An online search for this name leads to a corresponding Instagram profile, the bio of which includes the description “Creative AI Specialist” (archived here).
This account regularly posts AI-generated images on a variety of topics, including conflicts in the Middle East.
The same account also shared the image in question, but as an animation.
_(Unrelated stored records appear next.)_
/-- A magnitude that a normalised coefficient can hold is rounded to that coefficient. -/
theorem fpRound_exact (up : Bool) (hc : 2 ^ 47 ≤ c) (hc' : c < 2 ^ 48) {a b : ℤ}
    (h : (n : ℚ) * 2 ^ a = c * 2 ^ b) : fpRound up n = (c, b - a) := by
  obtain hab | hab := le_total a b
  · obtain ⟨k, hk⟩ := Int.le.dest hab
    have hn : n = c * 2 ^ k := by
      rw [← hk, zpow_add₀ two_ne_zero, zpow_natCast, mul_comm ((2 : ℚ) ^ a), ← mul_assoc] at h
      exact_mod_cast mul_right_cancel₀ (zpow_ne_zero a two_ne_zero) h
    rw [hn, fpRound_mul_two_pow up hc hc', ← hk, add_sub_cancel_left]
  · obtain ⟨k, hk⟩ := Int.le.dest hab
    have hn : n * 2 ^ k = c := by
      rw [← hk, zpow_add₀ two_ne_zero, zpow_natCast, mul_comm ((2 : ℚ) ^ b), ← mul_assoc] at h
      exact_mod_cast mul_right_cancel₀ (zpow_ne_zero b two_ne_zero) h
    rw [fpRound_of_mul_two_pow up hc hc' hn, ← hk, sub_add_cancel_left]

/-- A rounded coefficient is normalised. -/
theorem fpRound_normal (up : Bool) (hn : n ≠ 0) : 2 ^ 47 ≤ (fpRound up n).1 ∧ (fpRound up n).1 < 2 ^ 48 := by
  obtain ⟨l, hl, hlo, hhi⟩ := bitLength_bounds hn
  obtain hle | hgt := Nat.lt_or_ge l 48
  · rw [fpRound_of_le up (by omega), hl, show 48 - (l + 1) = 47 - l by omega]
    constructor
    · calc 2 ^ 47 = 2 ^ l * 2 ^ (47 - l) := by rw [← pow_add, Nat.add_sub_cancel' (by omega)]
        _ ≤ n * 2 ^ (47 - l) := Nat.mul_le_mul_right _ hlo
    · calc n * 2 ^ (47 - l) < 2 ^ (l + 1) * 2 ^ (47 - l) := Nat.mul_lt_mul_of_pos_right hhi (Nat.two_pow_pos _)
        _ = 2 ^ 48 := by rw [← pow_add]; congr 1; omega
  · have hq : 2 ^ 47 ≤ n >>> (l + 1 - 48) ∧ n >>> (l + 1 - 48) < 2 ^ 48 := by
      rw [Nat.shiftRight_eq_div_pow, Nat.le_div_iff_mul_le (Nat.two_pow_pos _), Nat.div_lt_iff_lt_mul (Nat.two_pow_pos _),
        ← pow_add, ← pow_add, show 47 + (l + 1 - 48) = l by omega, show 48 + (l + 1 - 48) = l + 1 by omega]
      exact ⟨hlo, hhi⟩
    rw [fpRound, hl, if_neg (by omega)]
    dsimp only
    split_ifs <;> simp only <;> omega

/-- The factor of a sign tells the sign. -/
theorem eq_of_signFactor_eq {a b : Bool} (h : (if a then -1 else 1 : ℚ) = if b then -1 else 1) : a = b := by
  revert h
  cases a <;> cases b <;> norm_num

/-- Where a regular word has a value, a sign and a magnitude with that value are its sign and, rounded, its coefficient. -/
theorem fpRound_of_value (hz : FpRegular z) {neg : Bool} {e : ℤ} (up : Bool)
    (h : (if neg then -1 else 1) * (n : ℚ) * 2 ^ (e - integerExp) = fpValue z) :
    neg = fpSign z ∧ fpRound up n = (fpCoef z, fpExp z - e) := by
  obtain ⟨-, hunder, hnormal⟩ := hz
  have hc := fpNormal_iff.1 hnormal
  have hmag : (n : ℚ) * 2 ^ (e - integerExp) = fpCoef z * 2 ^ ((fpExp z : ℤ) - integerExp) := by
    have habs := congrArg abs h
    rw [abs_fpValue hunder, abs_mul, abs_mul, abs_of_pos (by positivity : (0 : ℚ) < 2 ^ (e - integerExp)), Nat.abs_cast]
      at habs
    rw [← habs]
    split <;> simp
  constructor
  · have hpos : (0 : ℚ) < fpCoef z * 2 ^ ((fpExp z : ℤ) - integerExp) := by
      have : (0 : ℚ) < fpCoef z := by exact_mod_cast (by omega : 0 < fpCoef z)
      positivity
    rw [fpValue_of_inRange hunder, mul_assoc, mul_assoc, hmag] at h
    exact eq_of_signFactor_eq (mul_right_cancel₀ hpos.ne' h)
  · rw [fpRound_exact up hc (fpCoef_lt z) hmag]
    congr 1
    ring

/-! ## Sums (R138, R139) -/

/-- A word's value in units of a place no higher than its last. -/
theorem fpSigned_scaled {e : Nat} (h : fpUnderflow x = false → e ≤ fpExp x) :
    ((fpSigned x * 2 ^ (fpExp x - e) : ℤ) : ℚ) * 2 ^ ((e : ℤ) - integerExp) = fpValue x := by
  rw [fpValue_eq]
  cases hu : fpUnderflow x
  · rw [show (fpExp x : ℤ) - integerExp = (fpExp x - e : ℕ) + ((e : ℤ) - integerExp) by
      rw [Nat.cast_sub (h hu)]; ring, zpow_add₀ two_ne_zero, zpow_natCast]
    push_cast
    ring
  · simp [fpSigned, hu]

/-- The exact sum has the value of the sum. -/
theorem fpExactSum_value (x y : Word) :
    (fpExactSum x y : ℚ) * 2 ^ ((fpCommonExp x y : ℤ) - integerExp) = fpValue x + fpValue y := by
  have hx : fpUnderflow x = false → fpCommonExp x y ≤ fpExp x := fun hu => by
    rw [fpCommonExp, hu, if_neg Bool.false_ne_true]
    split
    · exact le_rfl
    · exact min_le_left _ _
  have hy : fpUnderflow y = false → fpCommonExp x y ≤ fpExp y := fun hu => by
    rw [fpCommonExp, hu, if_neg Bool.false_ne_true]
    split
    · exact le_rfl
    · exact min_le_right _ _
  rw [← fpSigned_scaled hx, ← fpSigned_scaled hy, fpExactSum, Int.cast_add, add_mul]

/-- An integer by its sign and magnitude. -/
theorem sign_mul_natAbs (m : ℤ) : (if decide (m < 0) then -1 else 1) * (m.natAbs : ℚ) = m := by
  rw [Nat.cast_natAbs]
  by_cases h : m < 0
  · simp [h, abs_of_neg h]
  · simp [h, abs_of_nonneg (not_lt.1 h)]

/-- A sum that a regular word can hold is delivered as that word. -/
theorem fpDeliverSum_exact (hz : FpRegular z) {m : ℤ} {e : Nat}
    (h : (m : ℚ) * 2 ^ ((e : ℤ) - integerExp) = fpValue z) : fpDeliverSum x y m e = (z, false) := by
  rw [← sign_mul_natAbs] at h
  obtain ⟨hsign, hround⟩ := fpRound_of_value hz (Config.roundsUp .add x y) h
  obtain ⟨hover, hunder, -⟩ := hz
  have hlt := fpOverflow_eq_false_iff.1 hover
  have hge := fpUnderflow_eq_false_iff.1 hunder
  rw [fpDeliverSum, hround]
  dsimp only
  rw [add_sub_cancel, if_neg (by omega), if_neg (by omega), hsign, Int.toNat_natCast, fpPack_fields]

/-- The words a nonzero sum can be delivered as (R138; log 34). -/
theorem fpDeliverSum_cases {m : ℤ} (hm : m ≠ 0) (e : Nat) {r : Word × Bool} (h : fpDeliverSum x y m e = r) :
    r = (0, false) ∨ (fpNormal r.1 = true ∧ fpExp r.1 < 0o60000 ∧ r.2 = false) ∨ fpExp r.1 = 0o60000 := by
  subst h
  obtain ⟨hc, hc'⟩ := fpRound_normal (Config.roundsUp .add x y) (Int.natAbs_ne_zero.2 hm)
  rw [fpDeliverSum]
  split_ifs with hbig hsmall
  · exact .inr (.inr (fpExp_fpForced _ (by decide) x y))
  · exact .inl rfl
  · refine .inr (.inl ⟨?_, ?_, rfl⟩)
    · rwa [fpNormal_iff, fpCoef_fpPack _ _ hc']
    · rw [fpExp_fpPack _ _ (by omega)]
      omega

theorem fadd_of_overflow (h : fpOverflow x = true ∨ fpOverflow y = true) :
    fadd x y = (fpForced .add 0o60000 x y, true) := by
  rw [fadd, if_pos (by simpa using h)]

theorem fadd_of_inRange (hx : fpOverflow x = false) (hy : fpOverflow y = false) :
    fadd x y = if fpExactSum x y = 0 then (0, false) else fpDeliverSum x y (fpExactSum x y) (fpCommonExp x y) := by
  rw [fadd, hx, hy]
  rfl

/-- A sum of value zero is the word of all zeros (R138). -/
theorem fadd_zero (hx : fpOverflow x = false) (hy : fpOverflow y = false) (h : fpValue x + fpValue y = 0) :
    fadd x y = (0, false) := by
  rw [← fpExactSum_value] at h
  have hsum : fpExactSum x y = 0 := by
    exact_mod_cast (mul_eq_zero.1 h).resolve_right (zpow_ne_zero _ two_ne_zero)
  rw [fadd_of_inRange hx hy, if_pos hsum]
In the clip, the mother and child appear to move, yet the shadows of the armed men do not -- a typical anomaly found in AI-generated videos.
The post, published on October 29, 2025, and liked more than 109,000 times, is accompanied by a caption explicitly stating that it was generated using AI tools and contains three hashtags: “#Sudan #ElFasher #Darfur” (archived here).
Arabic text embedded in the clip near the top reads: “Al Fasher is being exterminated in silence.” This part has been cropped out in the images in the false posts.
AFP debunked the same claim in French.
Atrocities
The war, which began over two years ago as a power struggle between the regular army and the RSF, has evolved into a brutal battle for territorial control (archived here).
The army now controls the north, east, and central regions, including the capital Khartoum and Port Sudan, while the RSF holds much of the south and all of Darfur in the west, where it has established a rival administration in Nyala.
On October 29, 2025, the World Health Organization (WHO) condemned reports that 460 people were killed by the RSF at the Saudi Maternity Hospital, the last partially functional hospital in El-Fasher (archived here).
Meanwhile, the United Nations and the Red Cross have called for investigations into reports of “summary executions, mass killings, and rapes” committed by RSF militants (archived here).
On October 31, 2025, the paramilitary group announced that it had arrested several fighters accused of abuses during the capture of El-Fasher (archived here).